Records provided section start
-- ==== Sys2Proof/Word.lean ====
section
/-! DEFINITION. The word type of the block: every access of every space is exactly one byte (20_memory.md R61). -/

namespace Sys2Proof

/-- A byte: 8 bits, unsigned (00_scope.md R9). Raw bytes, key codes, table entries and sent bytes are bytes. -/
abbrev Byte := BitVec 8

end Sys2Proof
end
Records provided section end
- _Work to be completed_
The entries above must be returned exactly.

- _Result of this exercise_
-- ==== Sys2Proof/Word.lean ====
section
/-! DEFINITION. The word type of the block: every access of every space is exactly one byte (20_memory.md R61). -/

namespace Sys2Proof

/-- A byte: 8 bits, unsigned (00_scope.md R9). Raw bytes, key codes, table entries and sent bytes are bytes. -/
abbrev Byte := BitVec 8

end Sys2Proof
end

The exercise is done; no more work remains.